Child-pornography charges have been dropped in more than a dozen recent instances around the country because defense attorneys raised questions about software tools used to investigate such cases.

Could the pending U.S. v. Scott J. Wells case in the Western District of Missouri, which we have covered extensively, produce such a result. That's hard to say because charging documents indicate the Wells case began with a "cyber tip" from Facebook, rather than the use of investigative software. Also, the software scans for child porn on peer-to-peer networks, and there is no evidence Wells used such a network -- strongly suggesting he did not knowingly receive or distribute child porn.

Our recent research on the Wells case reveals signs that the prosecution's case is frightfully weak due to a lack of probable cause that has nothing to do with technology. That is particularly alarming when you consider that Wells has spent more than two years in federal detention, mostly at Leavenworth, KS, because U.S. Magistrate David P. Rush has deemed him a "threat to society," even though he's been found guilty of nothing, is virtually blind in one eye, and must use a walker to get around due to a benign brain tumor he's had since childhood.

Our recent discoveries in the Wells criminal complaint and affidavit are shocking, and they come on top of weaknesses in the prosecution's case on which we've already reported. New details about the case are set for upcoming posts.

As for the recently dropped child-porn cases, those are outlined at a ProPublica article titled "Prosecutors Dropping Child Porn Charges After Software Tools Are Questioned," with the sub-hed "More than a dozen cases were dismissed after defense attorneys asked to examine, or raised doubts about, computer programs that track illegal images to internet addresses." From reporter Jack Gillum:

Using specialized software, investigators traced explicit child pornography to Todd Hartman’s internet address. A dozen police officers raided his Los Angeles-area apartment, seized his computer and arrested him for files including a video of a man ejaculating on a 7-year-old girl. But after his lawyer contended that the software tool inappropriately accessed Hartman’s private files, and asked to examine how it worked, prosecutors dismissed the case.

Near Phoenix, police with a similar detection program tracked underage porn photos, including a 4-year-old with her legs spread, to Tom Tolworthy’s home computer. He was indicted in state court on 10 counts of committing a “dangerous crime against children,” each of which carried a decade in prison if convicted. Yet when investigators checked Tolworthy’s hard drive, the images weren’t there. Even though investigators said different offensive files surfaced on another computer that he owned, the case was tossed.

At a time when at least half a million laptops, tablets, phones, and other devices are viewing or sharing child pornography on the internet every month, software that tracks images to specific internet connections has become a vital tool for prosecutors. Increasingly, though, it’s backfiring.

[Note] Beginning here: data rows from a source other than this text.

-- ==== Sys2Proof/Machine/Power.lean ====
section
/-!
DEFINITION. Machine/Power.lean: the thermal controller, the thermal trip, Sleep and wake (R461, R462, R469, R491 to R496, R584 to R588).
-/
namespace Sys2Proof.Machine

/-! ## Temperatures -/

/-- A reading of `t` tenths of a degree against a binary32 threshold: at or below it. -/
def tempAtMost (t : Int) (f : Word32) : Bool := !((fp32.decode f.toNat).mul (Num.ofInt 10)).lt (Num.ofInt t)

/-- At or above it. -/
def tempAtLeast (t : Int) (f : Word32) : Bool := !(Num.ofInt t).lt ((fp32.decode f.toNat).mul (Num.ofInt 10))

/-- The hottest reading (R461, R469); none when no sensor reads. -/
def hottest (l : List Temp) : Option Int :=
  (l.filterMap id).foldl (fun best t => match best with | none => some t | some b => some (max b t)) none

/-- Tj is at or above STRETCH_ON: a die whose sensors have all failed counts as STRETCH_ON + 1.0 (R469). -/
def State.hot (s : State) : Bool :=
  s.power.blind ≠ [] || (match hottest s.power.temps with | some t => tempAtLeast t s.dict.settings.stretchOn | none => false)

/-- Tj is at or below STRETCH_OFF. -/
def State.coolNow (s : State) : Bool :=
  s.power.blind = [] && (match hottest s.power.temps with | some t => tempAtMost t s.dict.settings.stretchOff | none => false)

/-- Dies whose sensors have failed, each logged once (R469). -/
def State.noteBlind (s : State) : State :=
  let bad := (List.range 9).filter (fun i => s.power.temps.getD i none = none && !s.power.blind.contains i)
  let s := { s with power := { s.power with blind := s.power.blind ++ bad } }
  bad.foldl (fun s i => s.post (logItem 0 0 s.curDeal (placeDie i))) s

/-! ## The controller (R461) -/

/-- Step 1, settle. -/
def State.thermalSettle (s : State) : State :=
  match s.power.metSince with
  | some t => if s.power.thermal = 1 && s.cad.stretchReq ≤ s.cad.period && decide (t + 10000000000 ≤ s.now) then { s with power := { s.power with thermal := 2 } } else s
  | none => s

/-- Step 2, withdraw: the condition has held at this evaluation and at every one of the preceding WITHDRAW ms. -/
def State.thermalWithdraw (s : State) : State :=
  let held := s.coolNow && decide (100 * s.power.watts ≤ 95 * s.dict.settings.powerOn)
  let n := if held then s.power.cool + 1 else 0
  let s := { s with power := { s.power with cool := n } }
  if s.dict.settings.withdraw + 1 ≤ n then { s with cad := { s.cad with stretchReq := 0, stretchRaises := [] }, power := { s.power with thermal := 0, metSince := none } } else s

/-- Step 3, raise (R41). With no position held the period counts as 40 ns, the least there is, and the raise counts from the deal number held last (DESIGN CHOICE, log entry 91). -/
def State.thermalRaise (s : State) : State :=
  if s.power.thermal = 1 || !(s.hot || s.dict.settings.powerOn < s.power.watts) || s.cad.stretchReq = 160 then s else
  let req := min 160 (max (max s.cad.stretchReq s.cad.period) 40 + s.dict.settings.step)
  let s := { s with
    cad := { s.cad with stretchReq := req, stretchRaises := s.cad.stretchRaises ++ [(s.cad.deal, req)] }
    power := { s.power with thermal := 1, metSince := if req ≤ s.cad.period then some s.now else none } }
  s.post { ev 0x09 0 s.curDeal with w2 := req }

/-- Evaluations in a row at which every reading stood at or below STRETCH_OFF, this one included (R587). -/
def State.coolRun (s : State) (temps : List Temp) : Nat :=
  if temps.all (fun t => match t with | some t => tempAtMost t s.dict.settings.stretchOff | none => false) then s.power.tripCool + 1 else 0

/-- The readings of the millisecond (R451, R469, R587, Table 20.8). -/
def State.takeReadings (s : State) (temps : List Temp) : State :=
  let cold := temps.any (fun t => match t with | some t => decide (t < 0) | none => false)
  let s := { s with power := { s.power with temps, cold := cold && (s.power.cold || s.start.stage ≠ 2), tripCool := s.coolRun temps } }
  s.noteBlind

/-- THERMAL_EVALUATION: a whole millisecond of OD 0x1000.0A; in Sleep only the energy is counted, and the trip's cool run, since a trip releases in Sleep too (R451, R460 to R462, Table 20.9). -/
def execThermalEvaluation (r : Readings) (s : State) : Out :=
  .next <|
    if s.start.stage = 0 then s else
    let ms := max (s.power.lastMs + 1) (s.now / 1000000000)
    let s := s.advanceTo (1000000000 * ms)
    let s := { s with power := { s.power with lastMs := ms, watts := r.power, energy := s.power.energy + r.power } }
    if s.power.phase ≠ 0 then { s with power := { s.power with tripCool := s.coolRun r.temps } } else
    ((((s.takeReadings r.temps).thermalSettle).thermalWithdraw).thermalRaise)

/-! ## The trip (R586 to R588) -/

/-- The trip's actions: THERM_N, compute gated and its stores lost, the table left with THERMAL_TRIP, and the departure hold. -/
def State.trip (s : State) : State :=
  if s.power.tripped then s else
  let s := { s with board := { s.board with thermN := true }, power := { s.power with tripped := true, tripCool := 0 } }
  let s := State.toLeft { s with cad := { s.cad with holdThermal := true } } 0x05
  s.loseAllStores

/-- THERMAL_TRIP: a reading at or above 110 °C (R586). -/
def execThermalTrip (reading : Int) (s : State) : Out := .next (if 1100 ≤ reading && s.start.up then s.trip else s)

/-- CRITICAL_TEMPERATURE: a reading at or above 120 °C (R588). -/
def execCriticalTemperature (reading : Int) (s : State) : Out :=
  .next <| if 1200 ≤ reading && s.start.up then State.trip { s with board := { s.board with critN := true } } else s

/-- TRIP_RELEASE: every reading at or below STRETCH_OFF at every evaluation for 100 ms (R587); LEFT_RELEASE follows. -/
def execTripRelease (s : State) : Out :=
  .next <|
    if s.power.tripped && 101 ≤ s.power.tripCool then
      { s with board := { s.board with thermN := false }, power := { s.power with tripped := false }, cad := { s.cad with holdThermal := false } }
    else s

/-! ## Deal boundaries -/

/-- A deal boundary at which no re-deal is pending is at hand: the last trick of a decided deal, or nothing dealt at all (R485, R489, R491, R531). -/
def State.atBoundary (s : State) : Bool := !s.dealing || (s.cad.decided && s.left = some 1 && s.dealer.redeal.isNone)

/-- A boundary at which the Cadence unit may move to READY: Table 2.5 lists that transition from DEALING only, so on the flywheel Sleep, Open and a life-cycle command wait for a later boundary (R47). -/
def State.mayStandDown (s : State) : Bool := s.atBoundary && s.cad.st ≠ .flywheel

/-- At that boundary the Cadence unit moves to READY and the sheet selected for the next deal receives DISPLACED. -/
def State.standDown (s : State) : State :=
  if !s.dealing then s.discardSelected else
  let s := s.discardSelected
  { s with
    cad := { s.cad with st := .ready, joinMark := none, missRun := 0 }
    dealer := { s.dealer with running := none }
    board := { s.board with loadHint := false } }

/-! ## Sleep (R459, R491 to R496) -/

/-- A power request (R459, R496). -/
def State.powerWrite (s : State) (v : Nat) : WriteRes :=
  let p := s.power
  match v, p.phase with
  | 1, 0 => wOk { s with power := { p with sleepReq := true } }
  | 1, 3 => wOk { s with power := { p with sleepReq := true } }
  | 1, _ => wOk s
  | 2, 0 => wOk { s with power := { p with sleepReq := false } }
  | 2, 1 => wOk { s with power := { p with runReq := true } }
  | 2, 2 => wOk { s with power := { p with phase := 3 } }
  | 2, _ => wOk { s with power := { p with sleepReq := false } }
  | _, _ => wRange s

/-- The base level of a life-cycle state (Table 17.1). -/
def baseLevel (lc : Nat) : Nat := if lc = 0 || lc = 3 then 1 else 0

/-- Sleep entry ends an Open session, which goes on as Observe, and drops an Open grant that still waits (R492, Table 17.9). -/
def State.sleepDebug (s : State) : State :=
  let s : State := match s.sec.openWait with
    | some (path, expiry) => { s with sec := { s.sec with openWait := none, session := s.sec.level ≠ baseLevel s.sec.lifeCycle, path, expiry } }
    | none => s
  if s.sec.level ≠ 2 then s else
  let s := s.security 0xA4 0 0 2 0
  { s with
    sec := { s.sec with level := 1, session := baseLevel s.sec.lifeCycle ≠ 1, joinLow := false }
    power := { s.power with wakeCheck := s.keysAllowed } }

/-- Changes of key slots that still waited for a mark reach the hub store (R284, R492). -/
def State.flushKeys (s : State) : State :=
  let t := s.vault.keyPending.foldl (fun s c => s.setKey c.1 c.2.1) s
  { t with vault := { t.vault with keyPending := [] } }

/-- SLEEP_ENTRY: at a deal boundary, steps 1 to 6 of R492; `failed` is what its BIST found. -/
def execSleepEntry (failed : List UnitRef) (s : State) : Out :=
  .next <|
    if !s.power.sleepReq || s.power.phase ≠ 0 || s.sec.preparing || !s.mayStandDown || s.sec.lifeCycle = 4 then s else
    let s := s.standDown.sleepDebug
    let s := { s with
      cad := { s.cad with stretchReq := 0, stretchRaises := [] }
      power := { s.power with phase := 1, sleepReq := false, thermal := 0, metSince := none, cool := 0 } }
    let s := s.closeWindow.bist failed
    let s := s.onDies 0xFF Core.zeroMarks Cluster.zeroMarks
    let s := s.loseAllStores.flushKeys
    { s with vault := { s.vault with keys := [] } }

/-- No hand-off is held and no slice is in service (R492). -/
def State.videoIdle (s : State) : Bool := s.video.sessions.all (fun x => x.2.handoffs = [] && x.2.recon.isNone)

/-- SLEEP_COMPLETE: nothing is pinned or deferred, the hand-offs are released (R271, R492); a Run request made meanwhile begins the wake (R496). The Deck links stop. -/
def execSleepComplete (s : State) : Out :=
  .next <|
    if s.power.phase ≠ 1 || s.pins ≠ [] || s.mem.deferred ≠ [] || s.mem.windowPending ≠ [] || !s.videoIdle then s else
    { s with
      power := { s.power with phase := if s.power.runReq then 3 else 2, runReq := false }
      cascade := { s.cascade with links := s.cascade.links.map (fun x => (x.1, if x.2.st = 3 then x.2 else { st := 0, replayed := x.2.replayed, losses := x.2.losses })) } }

/-- Unwrap every stored key into its slot; one that fails leaves its slot empty with SECURITY KEY_UNWRAP (R283, R284). -/
def State.unwrapKeys (s : State) : State :=
  if !s.keysAllowed || s.sec.lcBad then s else
  s.nv.wrapped.foldl (fun s w => match Config.keyUnwrap w.2.2 with
    | some k => { s with vault := { s.vault with keys := aset w.1 (w.2.1, k) s.vault.keys } }
    | none => s.security 0xA9 0 0 w.1 0) s

/-- The Deck links train at Run entry (R361). -/
def State.trainLinks (s : State) : State :=
  { s with cascade := { s.cascade with links := (List.range 8).foldl (fun l k => let x := (aget k l).getD {}; aset k (if x.st = 3 then x else { x with st := 1 }) l) s.cascade.links } }

/-- The session-end check finds what it measured changed: SECURITY CHECK_FAIL and a firmware reset (R488). -/
def State.checkFail (s : State) : State := (s.security 0xA8 0 0 0 0).reboot 3

/-- WAKE_COMPLETE: keys in their slots, after the session-end check when Sleep ended Open; join flag and links again (R494), and the events of Sleep entry's self-test (R357). -/
def execWakeComplete (measureOk : Bool) (s : State) : Out :=
  .next <|
    if s.power.phase ≠ 3 then s
    else if s.power.wakeCheck && !measureOk then s.checkFail
    else
      let s := s.unwrapKeys.trainLinks
      State.postAll { s with power := { s.power with phase := 0, wakeCheck := false, wakePs := s.now }, dealer := { s.dealer with afterWake := [] } } s.dealer.afterWake

end Sys2Proof.Machine
end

How does the software backfire? Gillum has the details:

Drawing upon thousands of pages of court filings as well as interviews with lawyers and experts, ProPublica found more than a dozen cases since 2011 that were dismissed either because of challenges to the software’s findings, or the refusal by the government or the maker to share the computer programs with defense attorneys, or both. Tami Loehrs, a forensics expert who often testifies in child pornography cases, said she is aware of more than 60 cases in which the defense strategy has focused on the software.

Defense attorneys have long complained that the government’s secrecy claims may hamstring suspects seeking to prove that the software wrongly identified them. But the growing success of their counterattack is also raising concerns that, by questioning the software used by investigators, some who trade in child pornography can avoid punishment.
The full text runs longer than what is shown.